My question is: I have to press several Rhinestone transfers to Wicking Polyester shirts... I am not having very good success. Is there some magic as to how to prevent the impression of the transfer?

Ty,
Michael

Might need to add these are black shirts.


----------



## mfatty500 (Jan 18, 2010)

are you stuffing your shirt using a teflon pillow?


----------



## mskunzig (Aug 8, 2013)

I have tried it with pillow, w/out, with foam and w/out. Every time it leave impression.


----------



## mfatty500 (Jan 18, 2010)

how about mouse pad material? or something a little more dense, piece of wood maybe, luan?


----------



## BlingItOn (May 29, 2008)

Doesn't that imprint just go away after the shirt has been washed anyways?


----------



## mskunzig (Aug 8, 2013)

no it doesn't that is the problem... it seems if you use lighter pressure with no pad or pillow it comes out better... but NOT able to sell like this!
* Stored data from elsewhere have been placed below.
-- ==== Sys2Proof/Machine/Windows.lean ====
section
/-! DEFINITION. The shared operations of the Lease Manager and of an entry's departure: conflicts and preemption, freeing,
voiding and revocation, markers, grants, the wait list and its evaluation, and the display list (sections 2, 3, 6). -/

namespace Sys2Proof.Machine

/-! ### Reading the window table -/

/-- The slot numbers, lowest first. -/
def allSlots : List SlotNo := List.finRange 32

/-- The window of a slot that is not FREE (R19). -/
def Slot.window (sl : Slot) : Option Window :=
  match sl.state with
  | .free => none
  | .held w => some w
  | .draining w _ => some w
  | .revoked w _ => some w

/-- The window of a HELD or DRAINING slot: one that counts against its owner's quota and conflicts (R21). -/
def Slot.live (sl : Slot) : Option Window :=
  match sl.state with
  | .held w => some w
  | .draining w _ => some w
  | _ => none

/-- The window of a HELD slot. -/
def Slot.heldWindow (sl : Slot) : Option Window :=
  match sl.state with
  | .held w => some w
  | _ => none

/-- Whether a slot is FREE. -/
def Slot.isFree (sl : Slot) : Bool := sl.state == .free

/-- Whether a slot is DRAINING. -/
def Slot.isDraining (sl : Slot) : Bool :=
  match sl.state with
  | .draining _ _ => true
  | _ => false

/-- Whether the slot a handle names holds the handle's generation and is HELD (R113, R95). -/
def State.holds (s : State) (h : Handle) : Bool :=
  (s.slot h.slot).generation == h.generation && (s.slot h.slot).heldWindow.isSome

/-- A port's count of HELD and DRAINING windows (R31). -/
def State.windowCount (s : State) (p : Port) : Nat :=
  allSlots.countP fun i => (s.slot i).live.any fun w => w.owner == p

/-- The committed quota of a port. -/
def State.quotaOf (s : State) (p : Port) : Nat := (s.config.quota.get p).toNat

/-- Whether two regions of one layer share a pixel (R32). -/
def regionsOverlap (a b : Region) : Bool :=
  decide (a.x < b.x + b.width) && decide (b.x < a.x + a.width) &&
    decide (a.y < b.y + b.height) && decide (b.y < a.y + a.height)

/-- Whether a region covers a pixel. -/
def regionCovers (r : Region) (x y : Nat) : Bool :=
  decide (r.x ≤ x) && decide (x < r.x + r.width) && decide (r.y ≤ y) && decide (y < r.y + r.height)

/-- Whether a region lies wholly inside another one (R85). -/
def regionInside (a b : Region) : Bool :=
  decide (b.x ≤ a.x) && decide (b.y ≤ a.y) && decide (a.x + a.width ≤ b.x + b.width) &&
    decide (a.y + a.height ≤ b.y + b.height)

/-- Whether port `p`'s request conflicts with the window of a slot (R45). -/
def Slot.conflicts (sl : Slot) (p : Port) (r : LeaseRequest) : Bool :=
  sl.live.any fun w => w.owner != p && w.layer == r.layer && regionsOverlap w.region r.region

/-- The conflict set of port `p`'s request, in slot order (R45, R47). -/
def State.conflictSet (s : State) (p : Port) (r : LeaseRequest) : List SlotNo :=
  allSlots.filter fun i => (s.slot i).conflicts p r

/-- Whether preemption can clear a conflict set: PREEMPT is set and every owner's precedence number is strictly greater
than the requester's (R46). -/
def State.clearable (s : State) (p : Port) (r : LeaseRequest) (set : List SlotNo) : Bool :=
  r.preempt && set.all fun i =>
    (s.slot i).live.any fun w => decide (s.precedence.get p < s.precedence.get w.owner)

/-- The lowest-numbered FREE slot (R48). -/
def State.lowestFree (s : State) : Option SlotNo := allSlots.find? fun i => (s.slot i).isFree

/-! ### Entries of the age order -/

/-- The entry at a place of the age order, if it is one. -/
def AgeItem.entry? : AgeItem → Option Entry
  | .entry e => some e
  | .marker _ => none

/-- The marker at a place of the age order, if it is one. -/
def AgeItem.marker? : AgeItem → Option Marker
  | .entry _ => none
  | .marker m => some m

/-- The place with its entry changed by `f`. -/
def AgeItem.onEntry (f : Entry → Entry) : AgeItem → AgeItem
  | .entry e => .entry (f e)
  | .marker m => .marker m

/-- The buffer's entries, oldest first. -/
def Buffer.entries (b : Buffer) : List Entry := b.items.filterMap AgeItem.entry?

/-- The buffer's markers, oldest first. -/
def Buffer.markers (b : Buffer) : List Marker := b.items.filterMap AgeItem.marker?

/-- The occupancy: the entries present in any state (R110). -/
def Buffer.occupancy (b : Buffer) : Nat := b.entries.length

/-- The drain head: the oldest entry that is not VOID (R110). -/
def Buffer.drainHead (b : Buffer) : Option Entry := b.entries.find? fun e => e.state != .voided

/-- The markers of one port. -/
def Buffer.markersOf (b : Buffer) (p : Port) : List Marker := b.markers.filter fun m => m.port == p

/-- The oldest entry that satisfies `q` removed from the age order. -/
def removeOldest (q : Entry → Bool) : List AgeItem → List AgeItem
  | [] => []
  | .entry e :: rest => if q e then rest else .entry e :: removeOldest q rest
  | .marker m :: rest => .marker m :: removeOldest q rest

/-- The oldest entry that satisfies `q` changed by `f`. -/
def changeOldest (q : Entry → Bool) (f : Entry → Entry) : List AgeItem → List AgeItem
  | [] => []
  | .entry e :: rest => if q e then .entry (f e) :: rest else .entry e :: changeOldest q f rest
  | .marker m :: rest => .marker m :: changeOldest q f rest

/-- The youngest entry that satisfies `q` changed by `f`. -/
def changeYoungest (q : Entry → Bool) (f : Entry → Entry) (items : List AgeItem) : List AgeItem :=
  (changeOldest q f items.reverse).reverse

/-- The youngest entry for a block (R112). -/
def Buffer.youngest (b : Buffer) (n : BlockName) : Option Entry :=
  b.entries.reverse.find? fun e => e.block == n

/-! ### Markers (R129, R130) -/

/-- The tokens of the markers of port `p` that no older entry of the port precedes, in placement order, and the age order
without those markers (R130). -/
def takeMarkers (p : Port) : List AgeItem → List (BitVec 16) × List AgeItem
  | [] => ([], [])
  | .entry e :: rest =>
    if e.port = p then ([], .entry e :: rest)
    else ((takeMarkers p rest).1, .entry e :: (takeMarkers p rest).2)
  | .marker m :: rest =>
    if m.port = p then (m.token :: (takeMarkers p rest).1, (takeMarkers p rest).2)
    else ((takeMarkers p rest).1, .marker m :: (takeMarkers p rest).2)

/-- Complete the markers of port `p` that now qualify, each with its FENCE_DONE (R130). -/
def State.completeMarkers (s : State) (p : Port) : State :=
  (s.onBuffer fun b => { b with items := (takeMarkers p b.items).2 }).postList p
    ((takeMarkers p s.buffer.items).1.map Notice.fenceDone)

/-- The signal of a departure to an engine in WAIT_BUFFER, which then raises its refused post again (R116, R125). -/
def State.signalDeparture (s : State) : State :=
  s.onEngine fun e => if e.state = .waitBuffer then { e with retryPost := true } else e

/-! ### Freeing (R29) -/

/-- Whether the slot is DRAINING or REVOKED with outstanding 0 and frame_passed yes (R29). -/
def Slot.mayFree (sl : Slot) : Bool :=
  match sl.state with
  | .draining _ passed => passed && sl.outstanding == 0
  | .revoked _ passed => passed && sl.outstanding == 0
  | _ => false

/-- The freeing check on one slot, with WINDOW_FREED to the former owner of a DRAINING window (R29). -/
def State.freeingCheck (s : State) (i : SlotNo) : State :=
  match (s.slot i).mayFree, (s.slot i).state with
  | true, .draining w _ =>
    (s.onSlot i fun sl => { sl with state := .free }).post w.owner (.windowFreed ⟨i, (s.slot i).generation⟩)
  | true, _ => s.onSlot i fun sl => { sl with state := .free }
  | false, _ => s

/-! ### Voiding and revocation (R24, R127) -/

/-- Whether the entry carries the handle and leaves at its revocation: OPEN or CLOSED (R127). -/
def Entry.leavesAtRevocation (h : Handle) (e : Entry) : Bool :=
  e.handle == h && (e.state == .opened || e.state == .closed)

/-- A FILLING entry of the handle becomes VOID (R127). -/
def Entry.voidFilling (h : Handle) (e : Entry) : Entry :=
  if e.handle = h ∧ e.state = .filling then { e with state := .voided } else e

/-- The age order after the entries of a handle are voided (R127). -/
def voidItems (h : Handle) (items : List AgeItem) : List AgeItem :=
  (items.filter fun it => !(it.entry?.any (Entry.leavesAtRevocation h))).map (AgeItem.onEntry (Entry.voidFilling h))

/-- Void the entries of a handle whose window is `owner`'s: OPEN and CLOSED ones leave, with the effects of a departure,
and a FILLING one becomes VOID (R127, R125). -/
def State.voidEntries (s : State) (h : Handle) (owner : Port) : State :=
  let n := s.buffer.entries.countP (Entry.leavesAtRevocation h)
  let t := (s.onBuffer fun b => { b with items := voidItems h b.items, voided := b.voided + BitVec.ofNat 32 n }).onSlot
    h.slot fun sl => { sl with outstanding := sl.outstanding - n }
  if n = 0 then t else t.signalDeparture.completeMarkers owner

/-- Revoke window `w` of slot `i`, leaving frame_passed at `passed`: void its entries, make the freeing check and, for a
preemption by port `q`, post WINDOW_REVOKED to its owner (R24, R25). -/
def State.revokeWindow (s : State) (i : SlotNo) (w : Window) (passed : Bool) (preemptor : Option Port) : State :=
  let h : Handle := ⟨i, (s.slot i).generation⟩
  let t := ((s.onSlot i fun sl => { sl with state := .revoked w passed }).voidEntries h w.owner).freeingCheck i
  match preemptor with
  | some q => t.post w.owner (.windowRevoked h q)
  | none => t

/-- Revoke the window of a HELD or DRAINING slot: frame_passed becomes no from HELD and is kept from DRAINING (R24). -/
def State.revoke (s : State) (i : SlotNo) (preemptor : Option Port) : State :=
  match (s.slot i).state with
  | .held w => s.revokeWindow i w false preemptor
  | .draining w passed => s.revokeWindow i w passed preemptor
  | _ => s

/-! ### Grants (R22, R41 steps 5 to 7, R47, R48) -/

/-- What steps 5 to 7 of R41 decide. -/
inductive GrantDecision where
  | noSlot
  | conflict
  | granted (revoked : List SlotNo)
deriving DecidableEq, Repr

/-- Steps 5 to 7 of R41 for port `p`'s request, against the table as it stands (R41, R55). -/
def State.decideGrant (s : State) (p : Port) (r : LeaseRequest) : GrantDecision :=
  if s.lowestFree.isNone then .noSlot
  else if (s.conflictSet p r).isEmpty then .granted []
  else if s.clearable p r (s.conflictSet p r) then .granted (s.conflictSet p r)
  else .conflict

/-- The slot after a grant: HELD by port `p` with the request's values, its generation advanced (R20, R22). -/
def Slot.grant (p : Port) (r : LeaseRequest) (sl : Slot) : Slot where
  state := .held ⟨p, r.layer, r.region, r.rights, r.visible, r.key⟩
  generation := sl.generation + 1
  outstanding := 0

/-- Revoke the windows of a conflict set in slot order, then make the lowest-numbered FREE slot HELD; with the handle
of the grant (R47, R48). -/
def State.performGrant (s : State) (p : Port) (r : LeaseRequest) (revoked : List SlotNo) : State × Option Handle :=
  let t := revoked.foldl (fun t i => t.revoke i (some p)) s
  match t.lowestFree with
  | some i => (t.onSlot i (Slot.grant p r), some ⟨i, (t.slot i).generation + 1⟩)
  | none => (t, none)

/-- Replace a port's last-result record (R38). -/
def State.record (s : State) (p : Port) (op : LeaseOperation) (result : LeaseResult) (h : Option Handle) : State :=
  s.onLease p fun l => { l with record := ⟨op, result, h⟩ }

/-- Take a port's waiting request out of the wait list: its lease slot becomes IDLE (R53). -/
def State.unwait (s : State) (p : Port) : State :=
  { s with waitList := s.waitList.erase p }.onLease p fun l => { l with waiting := none }

/-! ### The wait list (R53 to R56) -/

/-- The place at which a port's request joins the list: behind every smaller or equal precedence number and ahead of every
greater one (R53). -/
def joinWaitList (precedence : PerPort (Fin 4)) (p : Port) : List Port → List Port
  | [] => [p]
  | q :: rest =>
    if precedence.get q ≤ precedence.get p then q :: joinWaitList precedence p rest else p :: q :: rest

/-- Park a port's request, with its remaining time and its park time (R38, R43, R44). -/
def State.park (s : State) (p : Port) (r : LeaseRequest) : State :=
  let remaining := if r.timeout = 0 then none else some (r.timeout.toNat * 1000)
  ({ s with waitList := joinWaitList s.precedence p s.waitList, parkings := s.parkings + 1 }.onLease p fun l =>
    { l with waiting := some ⟨r, remaining, s.parkings⟩ }).record p .request .waiting none

/-- Evaluate the waiting request of port `p`, and say whether it revoked a window (R55, R56). -/
def State.evaluateOne (s : State) (p : Port) : State × Bool :=
  match (s.leaseSlots.get p).waiting with
  | none => (s, false)
  | some w =>
    match s.decideGrant p w.request with
    | .noSlot => (s, false)
    | .conflict => (s, false)
    | .granted revoked =>
      match s.performGrant p w.request revoked with
      | (t, some h) =>
        (((t.unwait p).record p .request .granted (some h)).post p (.leaseGranted h), !revoked.isEmpty)
      | (t, none) => (t, !revoked.isEmpty)

/-- One pass over the wait list in list order, and whether it revoked a window (R54). -/
def State.evaluationPass (s : State) : State × Bool :=
  s.waitList.foldl (fun acc p => ((acc.1.evaluateOne p).1, acc.2 || (acc.1.evaluateOne p).2)) (s, false)

/-- Passes until one revokes nothing, at most `n` (R54). -/
def State.evaluationPasses : Nat → State → State
  | 0, s => s
  | n + 1, s => if s.evaluationPass.2 then State.evaluationPasses n s.evaluationPass.1 else s.evaluationPass.1

/-- Evaluate the wait list. A pass that revokes also grants, so that one pass more than the requests waiting always
suffices (R54). -/
def State.evaluateWaitList (s : State) : State := State.evaluationPasses (s.waitList.length + 1) s

/-! ### Departure of an entry at a completion (R125, R28) -/

/-- The slot after a leave message. -/
def Slot.leave (sl : Slot) : Slot := { sl with outstanding := sl.outstanding - 1 }

/-- The effects of the departure of an entry at a completion, once it is gone from the age order: the leave message with
the freeing check, the signal to the engine, the markers of its port, and the evaluation of the wait list if a slot
became FREE (R125, R28, R54). -/
def State.departed (s : State) (e : Entry) : State :=
  let t := s.onSlot e.handle.slot Slot.leave
  let u := ((t.freeingCheck e.handle.slot).signalDeparture).completeMarkers e.port
  if (t.slot e.handle.slot).mayFree then u.evaluateWaitList else u

/-! ### The display list (R33) -/

/-- The display-list item of a slot on a layer, if it is HELD, shown and on the layer (R33). -/
def State.displayItem (s : State) (layer : Layer) (i : SlotNo) : Option DisplayItem :=
  match (s.slot i).heldWindow with
  | some w =>
    if w.rights.mayShow && w.visible && w.layer == layer then
      some ⟨i, (s.slot i).generation, w.layer, w.region, w.key⟩
    else none
  | none => none

/-- The layers from L3 down to L0. -/
def layersDown : List Layer := [3, 2, 1, 0]

/-- The display list: by layer from L3 down to L0, and within a layer by slot number (R33). -/
def State.buildDisplayList (s : State) : List DisplayItem :=
  layersDown.flatMap fun layer => allSlots.filterMap (s.displayItem layer)

/-- A DRAINING or REVOKED slot's frame_passed set to yes (R34). -/
def Slot.passFrame (sl : Slot) : Slot :=
  match sl.state with
  | .draining w _ => { sl with state := .draining w true }
  | .revoked w _ => { sl with state := .revoked w true }
  | _ => sl

/-- The Lease Manager's work at a frame start but for the list it hands over: frame_passed, freeing and the one
evaluation of the wait list (R34 steps 2 to 4). DESIGN CHOICE (unsafe): where one frame start frees several slots, they are
freed in slot order, lowest first, and their WINDOW_FREED are posted in that order, which no rule states (log entry 27). -/
def State.passFrame (s : State) : State :=
  let t := { s with table := Vector.ofFn fun i => s.table[i].passFrame }
  let u := allSlots.foldl State.freeingCheck t
  if allSlots.any fun i => (t.slot i).mayFree then u.evaluateWaitList else u

end Sys2Proof.Machine
end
The problem seems to be the actually sticky transfer, it basically discolors the shirt only were the transfer was!

And if you put a pad in the shirt it is worse???


----------



## BlingItOn (May 29, 2008)

Are you doing a hot or cold peel? Are you pressing with a Teflon cover on top of the design? I was having a similar problem with my dark cotton shirts but once I started using the Teflon sheet and peeling the transfer tape while it was still hot I no longer could see any discoloration where the transfer tape had been.


----------



## mfatty500 (Jan 18, 2010)

Have you tried a silicone sheet?


----------



## mskunzig (Aug 8, 2013)

Teflon not silicone? are they the same?


----------



## BML Builder (Jul 8, 2008)

mskunzig said:


> Teflon not silicone? are they the same?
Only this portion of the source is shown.